Collected data

-- ==== Sys2Proof/Proofs/DecimalValues.lean ====
section
/-! PROOFS. Exact alignment and comparison of decimals (R11, R12): the coefficient at a wider scale, the cases of
exact alignment, and the order of two decimals as the order of the numbers they stand for. -/

namespace Sys2Proof.Machine

/-! ### Exact alignment (R11) -/

theorem Dec.natAbs_widen (x : Dec) (t : Nat) : (x.widen t).natAbs = x.value.natAbs * 10 ^ (t - x.scale) := by
  simp [Dec.widen, Int.natAbs_mul, Int.natAbs_pow]

theorem Dec.widen_mul_pow {x : Dec} {t : Nat} (h : x.scale ≤ t) : x.widen t * 10 ^ x.scale = x.value * 10 ^ t := by
  rw [Dec.widen, mul_assoc, ← pow_add, Nat.sub_add_cancel h]

/-- R11: with every excess digit 0 the kept coefficient, under the value's sign, holds all of the value. -/
theorem sign_mul_kept_mul_pow {v : Int} {e : Nat} (h : excess v.natAbs e = 0) :
    v.sign * (kept v.natAbs e : Int) * 10 ^ e = v := by
  have hk : kept v.natAbs e * 10 ^ e = v.natAbs := Nat.div_mul_cancel (Nat.dvd_of_mod_eq_zero h)
  calc v.sign * (kept v.natAbs e : Int) * 10 ^ e = v.sign * (kept v.natAbs e * 10 ^ e : Nat) := by
        push_cast
        rw [mul_assoc]
    _ = v := by rw [hk, Int.sign_mul_natAbs]

/-- R11: exact alignment widens within 18 digits, or narrows by digits that are all 0. -/
theorem Dec.alignExact_eq_some {x : Dec} {t : Nat} {v : Int} :
    x.alignExact t = some v ↔
      (x.scale ≤ t ∧ (x.widen t).natAbs < 10 ^ 18 ∧ v = x.widen t) ∨
      (t < x.scale ∧ excess x.value.natAbs (x.scale - t) = 0 ∧
        v = x.value.sign * (kept x.value.natAbs (x.scale - t) : Int)) := by
  unfold Dec.alignExact
  split
  next hw => simp [hw, eq_comm]
  next hw => simp [hw, Nat.lt_of_not_le hw, eq_comm]

theorem Dec.alignExact_eq_none {x : Dec} {t : Nat} :
    x.alignExact t = none ↔
      (x.scale ≤ t ∧ 10 ^ 18 ≤ (x.widen t).natAbs) ∨ (t < x.scale ∧ excess x.value.natAbs (x.scale - t) ≠ 0) := by
  unfold Dec.alignExact
  split
  next hw => simp [hw]
  next hw => simp [hw, Nat.lt_of_not_le hw]

theorem Dec.alignExact_mul_pow {x : Dec} {t : Nat} {v : Int} (h : x.alignExact t = some v) :
    v * 10 ^ x.scale = x.value * 10 ^ t := by
  obtain ⟨hw, -, rfl⟩ | ⟨hn, hz, rfl⟩ := Dec.alignExact_eq_some.1 h
  · exact Dec.widen_mul_pow hw
  · have hs : x.scale = x.scale - t + t := (Nat.sub_add_cancel hn.le).symm
    calc x.value.sign * (kept x.value.natAbs (x.scale - t) : Int) * 10 ^ x.scale
        = x.value.sign * (kept x.value.natAbs (x.scale - t) : Int) * 10 ^ (x.scale - t) * 10 ^ t := by
          rw [mul_assoc _ (10 ^ (x.scale - t)), ← pow_add, ← hs]
      _ = x.value * 10 ^ t := by rw [sign_mul_kept_mul_pow hz]

/-! ### Comparison (R12) -/

theorem Dec.widen_eq_number {x : Dec} {t : Nat} (h : x.scale ≤ t) : (x.widen t : ℚ) = x.number * 10 ^ t := by
  have hw : (x.widen t : ℚ) * 10 ^ x.scale = x.value * 10 ^ t := mod_cast Dec.widen_mul_pow h
  rw [Dec.number, div_mul_eq_mul_div, eq_div_iff (by positivity), hw]

/-- R12: at any common scale wide enough for both, the coefficients are ordered as the numbers are. -/
theorem compare_widen_eq_number {x y : Dec} {t : Nat} (hx : x.scale ≤ t) (hy : y.scale ≤ t) :
    compare (x.widen t) (y.widen t) = compare x.number y.number := by
  have scaled : StrictMono fun q : ℚ => q * 10 ^ t := strictMono_mul_right_of_pos (by positivity)
  calc compare (x.widen t) (y.widen t) = cmp (x.widen t : ℚ) (y.widen t : ℚ) := by
        rw [Int.cast_strictMono.cmp_map_eq, cmp_eq_compare]
    _ = cmp (x.number * 10 ^ t) (y.number * 10 ^ t) := by rw [Dec.widen_eq_number hx, Dec.widen_eq_number hy]
    _ = compare x.number y.number := by rw [scaled.cmp_map_eq, cmp_eq_compare]

theorem Dec.cmp_eq_compare_number (x y : Dec) : x.cmp y = compare x.number y.number :=
  compare_widen_eq_number (le_max_left _ _) (le_max_right _ _)

theorem Relation.holds_lt (x y : Dec) : Relation.lt.holds x y = true ↔ x.number < y.number := by
  simp [Relation.holds, Dec.cmp_eq_compare_number, compare_lt_iff_lt]

theorem Relation.holds_le (x y : Dec) : Relation.le.holds x y = true ↔ x.number ≤ y.number := by
  simp [Relation.holds, Dec.cmp_eq_compare_number, compare_le_iff_le]

theorem Relation.holds_gt (x y : Dec) : Relation.gt.holds x y = true ↔ x.number > y.number := by
  simp [Relation.holds, Dec.cmp_eq_compare_number, compare_gt_iff_gt]

theorem Relation.holds_ge (x y : Dec) : Relation.ge.holds x y = true ↔ x.number ≥ y.number := by
  simp [Relation.holds, Dec.cmp_eq_compare_number, compare_ge_iff_ge]

theorem Relation.holds_eq (x y : Dec) : Relation.eq.holds x y = true ↔ x.number = y.number := by
  simp [Relation.holds, Dec.cmp_eq_compare_number]

theorem Relation.holds_ne (x y : Dec) : Relation.ne.holds x y = true ↔ x.number ≠ y.number := by
  simp [Relation.holds, Dec.cmp_eq_compare_number]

- Requirement: How many lines of the records contain the word "calc"? Reply with the number and nothing else.

- Output for this task: 3